Action item
When a line in the data below includes "step", pick it out and copy it.

Data excerpts
-- ==== Sys2Proof/Decode.lean ====
section
/-! DEFINITION. The two encodings of the block, read and written: the wire commands (30_encoding.md part A) and the
request words (part B). The decoders are total and reject by name; the encoder stands after them, written from
the same tables. -/

namespace Sys2Proof

/-- Why no instruction is read. -/
inductive DecodeError where
  /-- R67: the bytes of a command write that are no row of R60. -/
  | unlistedCommand (bytes : List Byte)
  /-- R74: a request word that matches no row of R73. -/
  | reservedWord (w : Word64)
  deriving DecidableEq, Repr

/-- The words of one instruction: the bytes of one command write, or a request word with what the source-buffer
port carries beside it (R75). -/
inductive Code where
  | command (bytes : List Byte)
  | request (w : Word64) (src : List Byte)
  deriving DecidableEq, Repr

/-! ## Wire commands, formats W1, W1F and W2 -/

/-- One row of the wire table of R60 whose command is one byte: the byte `b` is of the row when
`b &&& mask = pattern`. -/
structure CommandRow where
  pattern : Byte
  mask    : Byte
  make    : Byte → Instr

/-- R61: the rows of format W1, a whole byte fixed by the mnemonic. -/
def plainRows : List CommandRow :=
  [⟨0xA2, 0xFF, fun _ => .bias19⟩, ⟨0xA3, 0xFF, fun _ => .bias17⟩,
   ⟨0xA0, 0xFF, fun _ => .segNormal⟩, ⟨0xA1, 0xFF, fun _ => .segReverse⟩,
   ⟨0xC0, 0xFF, fun _ => .comNormal⟩, ⟨0xC8, 0xFF, fun _ => .comReverse⟩,
   ⟨0x2C, 0xFF, fun _ => .pwrCtrl2C⟩, ⟨0x2E, 0xFF, fun _ => .pwrCtrl2E⟩, ⟨0x2F, 0xFF, fun _ => .pwrCtrl2F⟩,
   ⟨0xAF, 0xFF, fun _ => .displayOn⟩, ⟨0xAE, 0xFF, fun _ => .displayOff⟩, ⟨0xE2, 0xFF, fun _ => .swReset⟩]

/-- R62: the rows of format W1F, a field in the low bits. A column nibble is read as the column whose other nibble
is zero: 0x05 is `COL_LO 5`, 0x12 is `COL_HI 32` (log entry 8). -/
def fieldRows : List CommandRow :=
  [⟨0x20, 0xF8, fun b => .resRatio (b &&& 0x07).toNat⟩,
   ⟨0x40, 0xC0, fun b => .startLine (b &&& 0x3F).toNat⟩,
   ⟨0xB0, 0xF8, fun b => .pageAddr (b &&& 0x07).toNat⟩,
   ⟨0x00, 0xF0, fun b => .colLo (b &&& 0x0F).toNat⟩,
   ⟨0x10, 0xF0, fun b => .colHi ((b &&& 0x0F).toNat * 16)⟩]

/-- The one-byte rows of R60. -/
def commandRows : List CommandRow := plainRows ++ fieldRows

/-- R60, R66, R67: the command that the bytes of one command write spell. A field outside its range spells none
(R64): 0x19..0x1F match the mask of `COL_HI` and are no command. -/
def decodeCommand : List Byte → Except DecodeError Instr
  | [b] =>
    match commandRows.find? (fun row => decide (b &&& row.mask = row.pattern)) with
    | some row => if (row.make b).wf then .ok (row.make b) else .error (.unlistedCommand [b])
    | none => .error (.unlistedCommand [b])
  | [op, v] =>
    if op == 0x81 && (v &&& 0xC0 == 0x00) then .ok (.setVolume v.toNat) else .error (.unlistedCommand [op, v])
  | bytes => .error (.unlistedCommand bytes)

/-! ## Request words, format REQ64 -/

/-- R71: `OPC`, bits 7:0. -/
def reqOpc (w : Word64) : Byte := w.extractLsb' 0 8
/-- R71: `X0`, bits 15:8. -/
def reqX0 (w : Word64) : Byte := w.extractLsb' 8 8
/-- R71: `Y0`, bits 23:16. -/
def reqY0 (w : Word64) : Byte := w.extractLsb' 16 8
/-- R71: `X1`, bits 31:24. -/
def reqX1 (w : Word64) : Byte := w.extractLsb' 24 8
/-- R71: `Y1`, bits 39:32. -/
def reqY1 (w : Word64) : Byte := w.extractLsb' 32 8
/-- R71: `ON`, bit 40. -/
def reqOn (w : Word64) : Bool := w.getLsbD 40
/-- R71: the reserved bits 63:41. -/
def reqReserved (w : Word64) : BitVec 23 := w.extractLsb' 41 23

/-- One row of R73. -/
structure RequestRow where
  pattern : Word64
  mask    : Word64
  make    : Word64 → List Byte → Instr

/-- R73: "A word `w` spells request `R` if and only if `(w & mask_R) = match_R`". -/
def RequestRow.spells (r : RequestRow) (w : Word64) : Bool := decide (w &&& r.mask = r.pattern)

/-- The table of R73, with the fields R72 gives each request. -/
def requestRows : List RequestRow :=
  [⟨0x0000000000000001, 0xFFFFFFFFFFFFFFFF, fun _ _ => .init⟩,
   ⟨0x0000000000000002, 0xFFFFFFFFFFFFFFFF, fun _ _ => .reset⟩,
   ⟨0x0000000000000003, 0xFFFFFFFFFFFFFFFF, fun _ _ => .clear⟩,
   ⟨0x0000000000000004, 0xFFFFFEFFFF0000FF, fun w _ => .setPixel (reqX0 w).toNat (reqY0 w).toNat (reqOn w)⟩,
   ⟨0x0000000000000005, 0xFFFFFFFFFFFFFFFF, fun _ src => .draw src⟩,
   ⟨0x0000000000000006, 0xFFFFFF00000000FF, fun w src =>
      .boundedDraw src (reqX0 w).toNat (reqY0 w).toNat (reqX1 w).toNat (reqY1 w).toNat⟩,
   ⟨0x0000000000000007, 0xFFFFFFFFFFFFFFFF, fun _ _ => .flush⟩,
   ⟨0x0000000000000008, 0xFFFFFFFFFFFFFFFF, fun _ _ => .intoBuffered⟩]

/-- R74: decoding a request word, with the bytes on the source-buffer port (R75). -/
def decodeRequest (w : Word64) (src : List Byte) : Except DecodeError Instr :=
  match requestRows.find? (fun r => r.spells w) with
  | some r => .ok (r.make w src)
  | none => .error (.reservedWord w)

/-- The instruction that an instruction's words spell. -/
def decode : Code → Except DecodeError Instr
  | .command bytes => decodeCommand bytes
  | .request w src => decodeRequest w src

/-! ## The command constructors of 41_command_encoder.md

Each returns the bytes of its command, or no value where its field is out of range (R64, R120). -/

/-- R101 -/
def Cmd.bias19 : Option (List Byte) := some [0xA2]
/-- R102 -/
def Cmd.bias17 : Option (List Byte) := some [0xA3]
/-- R103 -/
def Cmd.segNormal : Option (List Byte) := some [0xA0]
/-- R104 -/
def Cmd.segReverse : Option (List Byte) := some [0xA1]
/-- R105 -/
def Cmd.comNormal : Option (List Byte) := some [0xC0]
/-- R106 -/
def Cmd.comReverse : Option (List Byte) := some [0xC8]
/-- R107 -/
def Cmd.resRatio (r : Nat) : Option (List Byte) :=
  if r ≤ Config.maxResRatio then some [0x20 ||| BitVec.ofNat 8 r] else none
/-- R108: opcode and level in one sequence. -/
def Cmd.setVolume (v : Nat) : Option (List Byte) :=
  if v ≤ Config.maxVolume then some [0x81, BitVec.ofNat 8 v] else none
/-- R109 -/
def Cmd.pwrCtrl2C : Option (List Byte) := some [0x2C]
/-- R110 -/
def Cmd.pwrCtrl2E : Option (List Byte) := some [0x2E]
/-- R111 -/
def Cmd.pwrCtrl2F : Option (List Byte) := some [0x2F]
/-- R112 -/
def Cmd.startLine (l : Nat) : Option (List Byte) :=
  if l ≤ Config.maxStartLine then some [0x40 ||| BitVec.ofNat 8 l] else none
/-- R113 -/
def Cmd.pageAddr (p : Nat) : Option (List Byte) :=
  if p ≤ Config.maxPageAddr then some [0xB0 ||| BitVec.ofNat 8 p] else none
/-- R114: the low nibble of the column. -/
def Cmd.colLo (c : Nat) : Option (List Byte) :=
  if c ≤ Config.maxColumnAddr then some [0x00 ||| (BitVec.ofNat 8 c &&& 0x0F)] else none
/-- R115: the high nibble of the column. -/
def Cmd.colHi (c : Nat) : Option (List Byte) :=
  if c ≤ Config.maxColumnAddr then some [0x10 ||| ((BitVec.ofNat 8 c >>> 4) &&& 0x0F)] else none
/-- R117 -/
def Cmd.displayOn : Option (List Byte) := some [0xAF]
/-- R118 -/
def Cmd.displayOff : Option (List Byte) := some [0xAE]
/-- R119 -/
def Cmd.swReset : Option (List Byte) := some [0xE2]

/-- The constructor of a wire command, applied to its field; a request has none. -/
def Instr.command : Instr → Option (List Byte)
  | .bias19 => Cmd.bias19
  | .bias17 => Cmd.bias17
  | .segNormal => Cmd.segNormal
  | .segReverse => Cmd.segReverse
  | .comNormal => Cmd.comNormal
  | .comReverse => Cmd.comReverse
  | .resRatio r => Cmd.resRatio r
  | .setVolume v => Cmd.setVolume v
  | .pwrCtrl2C => Cmd.pwrCtrl2C
  | .pwrCtrl2E => Cmd.pwrCtrl2E
  | .pwrCtrl2F => Cmd.pwrCtrl2F
  | .startLine l => Cmd.startLine l
  | .pageAddr p => Cmd.pageAddr p
  | .colLo c => Cmd.colLo c
  | .colHi c => Cmd.colHi c
  | .displayOn => Cmd.displayOn
  | .displayOff => Cmd.displayOff
  | .swReset => Cmd.swReset
  | .init | .reset | .clear | .setPixel _ _ _ | .draw _ | .boundedDraw _ _ _ _ _ | .flush | .intoBuffered => none

/-! ## The encoder -/

/-- R71: a request word from its fields, the reserved bits 0. -/
def requestWord (opc x0 y0 x1 y1 : Byte) (on : Bool) : Word64 :=
  opc.zeroExtend 64 ||| (x0.zeroExtend 64 <<< 8) ||| (y0.zeroExtend 64 <<< 16) ||| (x1.zeroExtend 64 <<< 24) |||
    (y1.zeroExtend 64 <<< 32) ||| ((BitVec.ofBool on).zeroExtend 64 <<< 40)

/-- R72, R73: the word of a request that uses no field but `OPC`. -/
def opcodeWord (opc : Byte) : Word64 := requestWord opc 0 0 0 0 false

/-- The words of a well-formed instruction, and none of any other. For the six requests that take no source
buffer the port is left empty (R75). -/
def encode (i : Instr) : Option Code :=
  match i with
  | .bias19 => Cmd.bias19.map .command
  | .bias17 => Cmd.bias17.map .command
  | .segNormal => Cmd.segNormal.map .command
  | .segReverse => Cmd.segReverse.map .command
  | .comNormal => Cmd.comNormal.map .command
  | .comReverse => Cmd.comReverse.map .command
  | .resRatio r => (Cmd.resRatio r).map .command
  | .setVolume v => (Cmd.setVolume v).map .command
  | .pwrCtrl2C => Cmd.pwrCtrl2C.map .command
  | .pwrCtrl2E => Cmd.pwrCtrl2E.map .command
  | .pwrCtrl2F => Cmd.pwrCtrl2F.map .command
  | .startLine l => (Cmd.startLine l).map .command
  | .pageAddr p => (Cmd.pageAddr p).map .command
  | .colLo c => (Cmd.colLo c).map .command
  | .colHi c => (Cmd.colHi c).map .command
  | .displayOn => Cmd.displayOn.map .command
  | .displayOff => Cmd.displayOff.map .command
  | .swReset => Cmd.swReset.map .command
  | .init => some (.request (opcodeWord 0x01) [])
  | .reset => some (.request (opcodeWord 0x02) [])
  | .clear => some (.request (opcodeWord 0x03) [])
  | .setPixel x y on =>
    if x < 256 ∧ y < 256 then
      some (.request (requestWord 0x04 (BitVec.ofNat 8 x) (BitVec.ofNat 8 y) 0 0 on) [])
    else none
  | .draw src => some (.request (opcodeWord 0x05) src)
  | .boundedDraw src x0 y0 x1 y1 =>
    if x0 < 256 ∧ y0 < 256 ∧ x1 < 256 ∧ y1 < 256 then
      some (.request (requestWord 0x06 (BitVec.ofNat 8 x0) (BitVec.ofNat 8 y0) (BitVec.ofNat 8 x1)
        (BitVec.ofNat 8 y1) false) src)
    else none
  | .flush => some (.request (opcodeWord 0x07) [])
  | .intoBuffered => some (.request (opcodeWord 0x08) [])

/-- What the encoding keeps of an instruction's operands: all of them, but that a column command carries one
nibble of its column (R62). -/
def Instr.carried : Instr → Instr
  | .colLo c => .colLo (c % 16)
  | .colHi c => .colHi (c / 16 * 16)
  | .resRatio r => .resRatio r
  | .setVolume v => .setVolume v
  | .startLine l => .startLine l
  | .pageAddr p => .pageAddr p
  | .setPixel x y on => .setPixel x y on
  | .draw src => .draw src
  | .boundedDraw src x0 y0 x1 y1 => .boundedDraw src x0 y0 x1 y1
  | .bias19 => .bias19 | .bias17 => .bias17
  | .segNormal => .segNormal | .segReverse => .segReverse
  | .comNormal => .comNormal | .comReverse => .comReverse
  | .pwrCtrl2C => .pwrCtrl2C | .pwrCtrl2E => .pwrCtrl2E | .pwrCtrl2F => .pwrCtrl2F
  | .displayOn => .displayOn | .displayOff => .displayOff | .swReset => .swReset
  | .init => .init | .reset => .reset | .clear => .clear | .flush => .flush | .intoBuffered => .intoBuffered

/-! ## The words as the opcode table numbers them -/

/-- The source buffer that stands beside a table word: the expected 1024 bytes (R25), all zero. -/
def tableSrc : List Byte := List.replicate Config.bufSize 0

/-- The bytes of the one-write command that a table row of 8 or 16 bits stands for. The table writes the 16-bit row
with its first byte in bits 15:8 (SET_VOLUME, pattern 0x8100); a word numbered with its first byte in bits 7:0 is
read as well, and no word is a command both ways (log entry 9). -/
def tableBytes (nbits w : Nat) : List Byte :=
  let lo : Byte := BitVec.ofNat 8 w
  let hi : Byte := BitVec.ofNat 8 (w / 256)
  if nbits = 16 then
    match decodeCommand [hi, lo] with
    | .ok _ => [hi, lo]
    | .error _ => [lo, hi]
  else [lo]

/-- The words of a table row: a row of 8 or 16 bits is a command write, a row of 64 bits a request word. -/
def tableCode (nbits w : Nat) : Option Code :=
  if nbits = 8 ∨ nbits = 16 then some (.command (tableBytes nbits w))
  else if nbits = 64 then some (.request (BitVec.ofNat 64 w) tableSrc)
  else none

/-- The instruction the decoder reads from a word numbered as the opcode table numbers it. -/
def decodeTableWord (nbits w : Nat) : Option Instr :=
  match tableCode nbits w with
  | some c =>
    match decode c with
    | .ok i => some i
    | .error _ => none
  | none => none

end Sys2Proof
end

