-- ==== Sys2Proof/Machine/Command.lean ====
section
/-! DEFINITION. The wire commands (41_command_encoder.md): each is one command write of the bytes its constructor
gives (R100), and faults where the constructor gives none (R120). A step runs one only where it is the write due
in a request under way (Machine/Resume.lean, log entry 4). -/

namespace Sys2Proof.Machine

/-- R101 -/
def execBias19 (s : State) : Host.Outcome State Fault Refusal := .next (emitCommand Cmd.bias19 s).afterWrite

/-- R102 -/
def execBias17 (s : State) : Host.Outcome State Fault Refusal := .next (emitCommand Cmd.bias17 s).afterWrite

/-- R103 -/
def execSegNormal (s : State) : Host.Outcome State Fault Refusal := .next (emitCommand Cmd.segNormal s).afterWrite

/-- R104 -/
def execSegReverse (s : State) : Host.Outcome State Fault Refusal := .next (emitCommand Cmd.segReverse s).afterWrite

/-- R105 -/
def execComNormal (s : State) : Host.Outcome State Fault Refusal := .next (emitCommand Cmd.comNormal s).afterWrite

/-- R106 -/
def execComReverse (s : State) : Host.Outcome State Fault Refusal := .next (emitCommand Cmd.comReverse s).afterWrite

/-- R107 -/
def execResRatio (r : Nat) (s : State) : Host.Outcome State Fault Refusal :=
  .next (emitCommand (Cmd.resRatio r) s).afterWrite

/-- R108 -/
def execSetVolume (v : Nat) (s : State) : Host.Outcome State Fault Refusal :=
  .next (emitCommand (Cmd.setVolume v) s).afterWrite

/-- R109 -/
def execPwrCtrl2C (s : State) : Host.Outcome State Fault Refusal := .next (emitCommand Cmd.pwrCtrl2C s).afterWrite

/-- R110 -/
def execPwrCtrl2E (s : State) : Host.Outcome State Fault Refusal := .next (emitCommand Cmd.pwrCtrl2E s).afterWrite

/-- R111 -/
def execPwrCtrl2F (s : State) : Host.Outcome State Fault Refusal := .next (emitCommand Cmd.pwrCtrl2F s).afterWrite

/-- R112 -/
def execStartLine (l : Nat) (s : State) : Host.Outcome State Fault Refusal :=
  .next (emitCommand (Cmd.startLine l) s).afterWrite

/-- R113 -/
def execPageAddr (p : Nat) (s : State) : Host.Outcome State Fault Refusal :=
  .next (emitCommand (Cmd.pageAddr p) s).afterWrite

/-- R114 -/
def execColLo (c : Nat) (s : State) : Host.Outcome State Fault Refusal :=
  .next (emitCommand (Cmd.colLo c) s).afterWrite

/-- R115 -/
def execColHi (c : Nat) (s : State) : Host.Outcome State Fault Refusal :=
  .next (emitCommand (Cmd.colHi c) s).afterWrite

/-- R117 -/
def execDisplayOn (s : State) : Host.Outcome State Fault Refusal := .next (emitCommand Cmd.displayOn s).afterWrite

/-- R118: no request emits it, so no step runs this meaning. -/
def execDisplayOff (s : State) : Host.Outcome State Fault Refusal := .next (emitCommand Cmd.displayOff s).afterWrite

/-- R119: it resets the controller, not the block (R33). -/
def execSwReset (s : State) : Host.Outcome State Fault Refusal := .next (emitCommand Cmd.swReset s).afterWrite

end Sys2Proof.Machine
end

Task output
gives (R100), and faults where the constructor gives none (R120). A step runs one only where it is the write due
/-- R118: no request emits it, so no step runs this meaning. -/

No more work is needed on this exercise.